The structure of the Egyptian Army depicted below focuses on operational organisation.

Under the Ministry of Defense is the Military Operations Authority with its headquarters in Cairo. The Chief of Staff of the Armed Forces's office is in Cairo. He is also chief of staff of the army. Formally, he is also chief of staff of the air force and navy as well, but apparently the commanders of the other two services frequently report directly to the Minister of Defense/Commander-in-Chief.
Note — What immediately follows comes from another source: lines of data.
/-! ## The divide error (R207, R208, R358) -/

/-- Registers and status flags that change before the sequence, SP not among them. -/
theorem Entered.of_regsOnly {type : Byte} {ret : Word} {f : Flags} {l : List Reg16} {s u t : State}
    (h : RegsOnly l s u) (hl : .sp ∉ l) (e : Entered type ret f [] u t) :
    Entered type ret f l s t := by
  have hsp : u.regs.sp = s.regs.sp := h.regs .sp hl
  have hmap : u.memMap = s.memMap := h.hidden.memMap
  have hss : u.segs.ss = s.segs.ss := congrArg Segs.ss h.segs
  have hcs : u.segs.cs = s.segs.cs := congrArg Segs.cs h.segs
  obtain ⟨image, himage, hflags⟩ := e.savedFlags
  have hhidden := h.hidden.trans e.hidden
  rw [h.hidden.halted, h.hidden.waiting] at hhidden
  exact {
    e with
    sp := hsp ▸ e.sp
    savedIp := hss ▸ e.savedIp.of_eq hmap
    savedCs := hss ▸ hcs ▸ e.savedCs.of_eq hmap
    savedFlags := ⟨image, himage, hss ▸ hflags.of_eq hmap⟩
    regs := fun r hr => by
      obtain ⟨hr', hrl⟩ := List.ne_and_not_mem_of_not_mem_cons hr
      exact (e.regs r (by simpa using hr')).trans (h.regs r hrl)
    es := e.es.trans (congrArg Segs.es h.segs)
    ss := e.ss.trans hss
    ds := e.ds.trans (congrArg Segs.ds h.segs)
    memory := fun a ha => by
      rw [← hss, ← hsp, ← kindAt_of_eq hmap] at ha
      exact (e.memory a ha).trans (h.stores.memory a (.inl List.not_mem_nil))
    hidden := hhidden }

/-- A register that becomes undefined (R6). -/
theorem RegsOnly.undefineReg {l : List Reg16} {s t : State} (h : RegsOnly l s t) (r : Reg16) :
    RegsOnly (r :: l) s (t.undefineReg r) := by
  have hdraw : RegsOnly l s t.nextDraw :=
    ⟨h.regs, h.segs, h.ip, h.control, ⟨h.stores.memory, h.stores.written⟩,
      h.hidden.trans (sameHidden_nextDraw t)⟩
  exact hdraw.setReg16 r t.drawn

/-- What the divide error leaves open before it runs the sequence (R358). -/
def State.divisionFailed (w : Width) (s : State) : State :=
  match w with
  | .byte => (s.undefineFlags .status).undefineReg .ax
  | .word => ((s.undefineFlags .status).undefineReg .ax).undefineReg .dx

theorem divideError_eq (w : Width) (s : State) :
    s.divideError w = (s.divisionFailed w).interrupt 0#8 s.ip := by
  cases w <;> rfl

theorem divisionFailed_regsOnly (w : Width) (s : State) :
    RegsOnly (doubleRegs w) s (s.divisionFailed w) := by
  have hax := ((RegsOnly.refl s).undefineFlags (u := .status) rfl rfl rfl).undefineReg .ax
  cases w with
  | byte => exact hax
  | word => exact (hax.undefineReg .dx).mono (by simp [doubleRegs])

theorem divisionFailed_mem (w : Width) (s : State) : (s.divisionFailed w).mem = s.mem := by
  cases w <;> rfl

/-- The divide error takes interrupt 0, with the control flags as they were (R358). -/
theorem divideError_enters {s : State} (hm : Memory.wf s.mem) (w : Width) :
    ∃ f : Flags, (f.tf = s.flags.tf ∧ f.ifl = s.flags.ifl ∧ f.df = s.flags.df) ∧
      Entered 0#8 s.ip f (doubleRegs w) s (s.divideError w) := by
  have hregs := divisionFailed_regsOnly w s
  have hmem : Memory.wf (s.divisionFailed w).mem := by rwa [divisionFailed_mem]
  refine ⟨(s.divisionFailed w).flags, hregs.control, ?_⟩
  rw [divideError_eq]
  exact (entered_interrupt 0#8 s.ip hmem).of_regsOnly hregs (by cases w <;> simp [doubleRegs])

/-- For the most negative quotient the part decides (R208, log entry 6). -/
theorem quotientTooBig_min (w : Width) :
    quotientTooBig w (-2 ^ (w.bits - 1)) = Config.idivMinQuotientFaults := by
  cases w <;> simp [quotientTooBig]

theorem toInt_ofInt_min (w : Width) :
    (BitVec.ofInt w.bits (-2 ^ (w.bits - 1))).toInt = -2 ^ (w.bits - 1) := by
  cases w <;> rfl

/-- Settles O33: where the quotient does not fit the divide error is taken; for the most negative
one the open parameter says whether it fits. -/
theorem divideError : Obligations.DivideError := by
  intro s w rm hm regs traps
  have hregs : doubleRegs w = regs := by cases w <;> rfl
  have htraps : traps (s.divideError w) := by
    have h := divideError_enters hm w
    rwa [hregs] at h
  refine ⟨fun h => ⟨_, (exec_divRm rfl).trans (if_pos h), htraps⟩,
    fun h => ⟨_, (exec_idivRm rfl).trans (if_pos (h.imp_right fun hq => ?_)), htraps⟩,
    fun hd hq => ?_⟩
  · exact (quotientTooBig_iff w _).2 (or_assoc.1 (.inl hq))
  · have hbig := quotientTooBig_min w
    rw [← hq] at hbig
    cases hf : Config.idivMinQuotientFaults with
    | true =>
      exact ⟨_, (exec_idivRm rfl).trans (if_pos (.inr (hbig.trans hf))), fun _ => htraps, nofun⟩
    | false =>
      refine ⟨_, (exec_idivRm rfl).trans (if_neg (not_or.2 ⟨hd, by simp [hbig, hf]⟩)), nofun,
        fun _ => ⟨hregs ▸ setQuotient_regsOnly s w _ _, ?_⟩⟩
      rw [setQuotient_readAcc, hq]
      exact toInt_ofInt_min w

end Sys2Proof.Machine

namespace Sys2Proof.Machine

/-! ## Single-bit steps, repeated (R240) -/

theorem width_bits_pos (w : Width) : 0 < w.bits := by
  cases w <;> decide

/-- The last step of a count, peeled off. -/
theorem shiftSteps_succ (step : ShiftStep) {n : Nat} (k : Nat) (v : BitVec n) (c : Bool) :
    shiftSteps step n (k + 1) v c =
      step n (shiftSteps step n k v c).1 (shiftSteps step n k v c).2 := by
  induction k generalizing v c with
  | zero => rfl
  | succ k ih => exact ih (step n v c).1 (step n v c).2

/-- The one induction over counts: where a single step turns what `view` sees of operand and carry by
one place, a count of `k` turns it by `k`. -/
theorem shiftSteps_turn {α : Type} {n : Nat} {step : ShiftStep} {view : BitVec n → Bool → α}
    {turn : α → Nat → α} (zero : ∀ a, turn a 0 = a)
    (add : ∀ a k, turn a (k + 1) = turn (turn a k) 1)
    (one : ∀ v c, view (step n v c).1 (step n v c).2 = turn (view v c) 1)
    (k : Nat) (v : BitVec n) (c : Bool) :
    view (shiftSteps step n k v c).1 (shiftSteps step n k v c).2 = turn (view v c) k := by
  induction k with
  | zero => exact (zero _).symm
  | succ k ih => rw [shiftSteps_succ, one, ih, ← add]

/-- As `shiftSteps_turn`, for the operand alone. -/
theorem shiftSteps_fst {n : Nat} {step : ShiftStep} {turn : BitVec n → Nat → BitVec n}
    (zero : ∀ v, turn v 0 = v) (add : ∀ v k, turn v (k + 1) = turn (turn v k) 1)
    (one : ∀ v c, (step n v c).1 = turn v 1) (k : Nat) (v : BitVec n) (c : Bool) :
    (shiftSteps step n k v c).1 = turn v k :=
  shiftSteps_turn (view := fun v _ => v) zero add one k v c

/-- CF is what the last step moves out. -/
theorem shiftSteps_snd {n : Nat} (step : ShiftStep) {k : Nat} (hk : k ≠ 0) (v : BitVec n) (c : Bool) :
    (shiftSteps step n k v c).2 =
      (step n (shiftSteps step n (k - 1) v c).1 (shiftSteps step n (k - 1) v c).2).2 := by
  obtain ⟨j, rfl⟩ := Nat.exists_eq_succ_of_ne_zero hk
  exact congrArg Prod.snd (shiftSteps_succ step j v c)

/-! ### The bits of a single step -/

theorem lowBit_getLsbD {n i : Nat} (hi : i < n) (b : Bool) :
    (lowBit n b).getLsbD i = (decide (i = 0) && b) := by
  cases b <;> simp [lowBit, BitVec.getLsbD_one]
  omega

theorem shiftLeft_or_lowBit_getLsbD {n i : Nat} (hi : i < n) (v : BitVec n) (b : Bool) :
    (v <<< 1 ||| lowBit n b).getLsbD i = if i = 0 then b else v.getLsbD (i - 1) := by
  rw [BitVec.getLsbD_or, BitVec.getLsbD_shiftLeft, lowBit_getLsbD hi]
  by_cases h : i = 0 <;> simp [h, hi]

theorem ushiftRight_or_highBit_getLsbD {n i : Nat} (hi : i < n) (v : BitVec n) (b : Bool) :
    (v >>> 1 ||| highBit n b).getLsbD i = if i + 1 = n then b else v.getLsbD (i + 1) := by
  have hlow : i - (n - 1) < n := by omega
  rw [BitVec.getLsbD_or, BitVec.getLsbD_ushiftRight, highBit, BitVec.getLsbD_shiftLeft,
    lowBit_getLsbD hlow, Nat.add_comm 1 i]
  by_cases h : i + 1 = n
  · have hlast : ¬i < n - 1 ∧ i - (n - 1) = 0 := by omega
    simp [h, hi, hlast]
  · have hlast : i < n - 1 := by omega
    simp [h, hlast]

/-! ### Rotations of a bit vector, one place at a time -/

/-- Counting on by one, modulo `n`: where a rotation starts over. -/
theorem succ_mod_eq {n : Nat} (hn : 0 < n) (k : Nat) :
    (k + 1) % n = if k % n + 1 = n then 0 else k % n + 1 := by
  have hlt := Nat.mod_lt k hn
  rw [← Nat.mod_add_mod]
  split
  · next h => rw [h, Nat.mod_self]
  · exact Nat.mod_eq_of_lt (by omega)

theorem rotateLeft_zero {n : Nat} (v : BitVec n) : v.rotateLeft 0 = v := by
  simp [BitVec.rotateLeft_def, BitVec.ushiftRight_eq_zero]

theorem rotateRight_zero {n : Nat} (v : BitVec n) : v.rotateRight 0 = v := by
  simp [BitVec.rotateRight_def, BitVec.shiftLeft_eq_zero]

theorem rotateLeft_one_getLsbD {n i : Nat} (hi : i < n) (v : BitVec n) :
    (v.rotateLeft 1).getLsbD i = if i = 0 then v.msb else v.getLsbD (i - 1) := by
  have hone : 1 % n = if 1 = n then 0 else 1 := by
    simpa using succ_mod_eq (Nat.zero_lt_of_lt hi) 0
  rw [BitVec.getLsbD_rotateLeft, hone, BitVec.msb_eq_getLsbD_last]
  split
  · obtain rfl : i = 0 := by omega
    simp [‹1 = n›.symm]
  · by_cases h : i = 0 <;> simp [h, hi]

theorem rotateRight_one_getLsbD {n i : Nat} (hi : i < n) (v : BitVec n) :
    (v.rotateRight 1).getLsbD i = if i + 1 = n then v.getLsbD 0 else v.getLsbD (i + 1) := by
  have hone : 1 % n = if 1 = n then 0 else 1 := by
    simpa using succ_mod_eq (Nat.zero_lt_of_lt hi) 0
  rw [BitVec.getLsbD_rotateRight, hone]
  split
  · obtain rfl : i = 0 := by omega
    simp [‹1 = n›.symm]
  · by_cases h : i + 1 = n
    · have hlast : ¬i < n - 1 ∧ i - (n - 1) = 0 := by omega
      simp [h, hi, hlast]
    · have hlast : i < n - 1 := by omega
      simp [h, hlast, Nat.add_comm]

/-- Bit by bit: the two ways to count differ only where a rotation by `k % n` places starts over. -/
theorem rotateLeft_add_one {n : Nat} (v : BitVec n) (k : Nat) :
    v.rotateLeft (k + 1) = (v.rotateLeft k).rotateLeft 1 := by
  refine BitVec.eq_of_getLsbD_eq fun i hi => ?_
  have hn := Nat.zero_lt_of_lt hi
  have hlt := Nat.mod_lt k hn
  have hk := succ_mod_eq hn k
  rw [rotateLeft_one_getLsbD hi, BitVec.msb_eq_getLsbD_last]
  simp only [BitVec.getLsbD_rotateLeft, hk, Bool.cond_eq_ite, hi, decide_eq_true_eq, decide_true,
    Bool.true_and]
  generalize k % n = r at *
  by_cases hlast : r + 1 = n <;> simp only [hlast, if_true, if_false] <;> grind

/-- As `rotateLeft_add_one`, to the right. -/
theorem rotateRight_add_one {n : Nat} (v : BitVec n) (k : Nat) :
    v.rotateRight (k + 1) = (v.rotateRight k).rotateRight 1 := by
  refine BitVec.eq_of_getLsbD_eq fun i hi => ?_
  have hn := Nat.zero_lt_of_lt hi
  have hlt := Nat.mod_lt k hn
  have hk := succ_mod_eq hn k
  have hnext : i + 1 ≠ n → i + 1 < n := by omega
  rw [rotateRight_one_getLsbD hi]
  simp only [BitVec.getLsbD_rotateRight, hk, Bool.cond_eq_ite, hi, decide_eq_true_eq, decide_true,
    Bool.true_and]
  generalize k % n = r at *
  by_cases hlast : r + 1 = n <;> simp only [hlast, if_true, if_false] <;> grind

/-! ### What a single step does -/

theorem sarStep_eq {n : Nat} (v : BitVec n) (c : Bool) :
    sarStep n v c = (v.sshiftRight 1, v.getLsbD 0) := by
  refine Prod.ext (BitVec.eq_of_getLsbD_eq fun i hi => ?_) rfl
  rw [sarStep, ushiftRight_or_highBit_getLsbD hi, BitVec.getLsbD_sshiftRight, Nat.add_comm 1 i]
  by_cases h : i + 1 = n
  · simp [h, hi]
  · have hlt : i + 1 < n := by omega
    simp [h, hi, hlt]

/-- ROL: the top bit comes in below, and CF shows it there. -/
theorem rolStep_eq {n : Nat} (hn : 0 < n) (v : BitVec n) (c : Bool) :
    rolStep n v c = (v.rotateLeft 1, (v.rotateLeft 1).getLsbD 0) := by
  refine Prod.ext (BitVec.eq_of_getLsbD_eq fun i hi => ?_) ?_
  · rw [rolStep, shiftLeft_or_lowBit_getLsbD hi, rotateLeft_one_getLsbD hi]
  · rw [rotateLeft_one_getLsbD hn, if_pos rfl]
    rfl

/-- ROR: the bottom bit comes in above, and CF shows it there. -/
theorem rorStep_eq {n : Nat} (hn : 0 < n) (v : BitVec n) (c : Bool) :
    rorStep n v c = (v.rotateRight 1, (v.rotateRight 1).msb) := by
  refine Prod.ext (BitVec.eq_of_getLsbD_eq fun i hi => ?_) ?_
  · rw [rorStep, ushiftRight_or_highBit_getLsbD hi, rotateRight_one_getLsbD hi]
  · rw [BitVec.msb_eq_getLsbD_last, rotateRight_one_getLsbD (by omega), if_pos (by omega)]
    rfl

/-- The ring of CF and an operand, CF at its top. -/
def carryRing {n : Nat} (v : BitVec n) (c : Bool) : BitVec (1 + n) := BitVec.ofBool c ++ v

theorem carryRing_getLsbD {n : Nat} (v : BitVec n) (c : Bool) (i : Nat) :
    (carryRing v c).getLsbD i = if i < n then v.getLsbD i else decide (i = n) && c := by
  rw [carryRing, BitVec.getLsbD_append]
  split
  · rfl
  · rw [BitVec.getLsbD_ofBool]
    congr 2
    simp only [eq_iff_iff]
    omega

theorem carryRing_msb {n : Nat} (v : BitVec n) (c : Bool) : (carryRing v c).msb = c := by
  rw [BitVec.msb_eq_getLsbD_last, carryRing_getLsbD, if_neg (by omega)]
  simp

theorem rclStep_ring {n : Nat} (hn : 0 < n) (v : BitVec n) (c : Bool) :
    carryRing (rclStep n v c).1 (rclStep n v c).2 = (carryRing v c).rotateLeft 1 := by
  refine BitVec.eq_of_getLsbD_eq fun i hi => ?_
  rw [carryRing_getLsbD, rotateLeft_one_getLsbD hi, carryRing_msb, carryRing_getLsbD]
  split
  · next h =>
    rw [rclStep, shiftLeft_or_lowBit_getLsbD h, if_pos (by omega : i - 1 < n)]
  · obtain rfl : i = n := by omega
    simp [rclStep, hn, hn.ne', BitVec.msb_eq_getLsbD_last]

theorem rcrStep_ring {n : Nat} (hn : 0 < n) (v : BitVec n) (c : Bool) :
    carryRing (rcrStep n v c).1 (rcrStep n v c).2 = (carryRing v c).rotateRight 1 := by
  refine BitVec.eq_of_getLsbD_eq fun i hi => ?_
  rw [carryRing_getLsbD, rotateRight_one_getLsbD hi, carryRing_getLsbD, carryRing_getLsbD]
  split
  · next h =>
    rw [rcrStep, ushiftRight_or_highBit_getLsbD h, if_neg (by omega : ¬i + 1 = 1 + n)]
    by_cases hlast : i + 1 = n
    · simp [hlast]
    · rw [if_neg hlast, if_pos (by omega)]
  · obtain rfl : i = n := by omega
    simp [rcrStep, hn, Nat.add_comm]

/-! ### What a count of steps does (R243 to R249) -/

theorem shiftSteps_shl_fst {n : Nat} (k : Nat) (v : BitVec n) (c : Bool) :
    (shiftSteps shlStep n k v c).1 = v <<< k :=
  shiftSteps_fst (turn := (· <<< ·)) BitVec.shiftLeft_zero (fun v k => BitVec.shiftLeft_add v k 1)
    (fun _ _ => rfl) k v c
From the Chief of Staff's office are directed four military regions, and the Unified Command East of the Canal, which in turn directs the two field armies.

==Structure==

=== Central Military Region ===

- HQ, Central Military Region: Heliopolis, Greater Cairo
  - Field HQ, Heliopolis, Central Military Region
  - Field HQ, El Qanater, Central Military Region
    - Sub-Field HQ, Tanta, Central Military Region
    - Sub-Field HQ, Zagazig, Central Military Region
  - Field HQ, Qom Ushim, El Fayum, Central Military Region
  - Field HQ, Beni Suef, Central Military Region

===Northern Military Region===

- HQ, Northern Military Region, Alexandria
  - Field HQ, Alexandria, Northern Military Region
    - Sub-Field HQ, Abou Qir, Northern Military Region
    - Sub-Field HQ, Mariout, Northern Military Region
  - Field HQ, Rashid, Northern Military Region
  - Field HQ, Damietta, Northern Military Region

===East Military Canal Zone===

- HQ, Eastern Military Region, Suez
  - Field HQ, Port Said, Northern Suez Canal Military Region
  - Field HQ, Ismaelia, Central Suez Canal Military Region
  - Field HQ, El Mansoura, El Daqahliya, Eastern Delta Military Region
  - Field HQ, El Suez, Southern Suez Canal Military Region
  - Field HQ, Cairo-Suez Highway Military Region
  - Field HQ, Hurghada, Red Sea Military Region

===Western Military Region===

- HQ, Western Military Region, Mersa Matruh
  - Field HQ, Sidi Barrani, Western Military Region
  - Field HQ, Marsa Matrouh, Western Military Region
  - Field HQ, Sallum, Western Military Region

===Southern Military Region===

- HQ, Southern Military Region, Assiut
  - Field HQ, El Minya, Southern Military Region
  - Field HQ, Qena, Southern Military Region
  - Field HQ, Sohag, Southern Military Region
  - Field HQ, Aswan, Southern Military Region

== Unit Organization ==

=== Division ===
An Egyptian Army Division organization may differ between Armored and Infantry.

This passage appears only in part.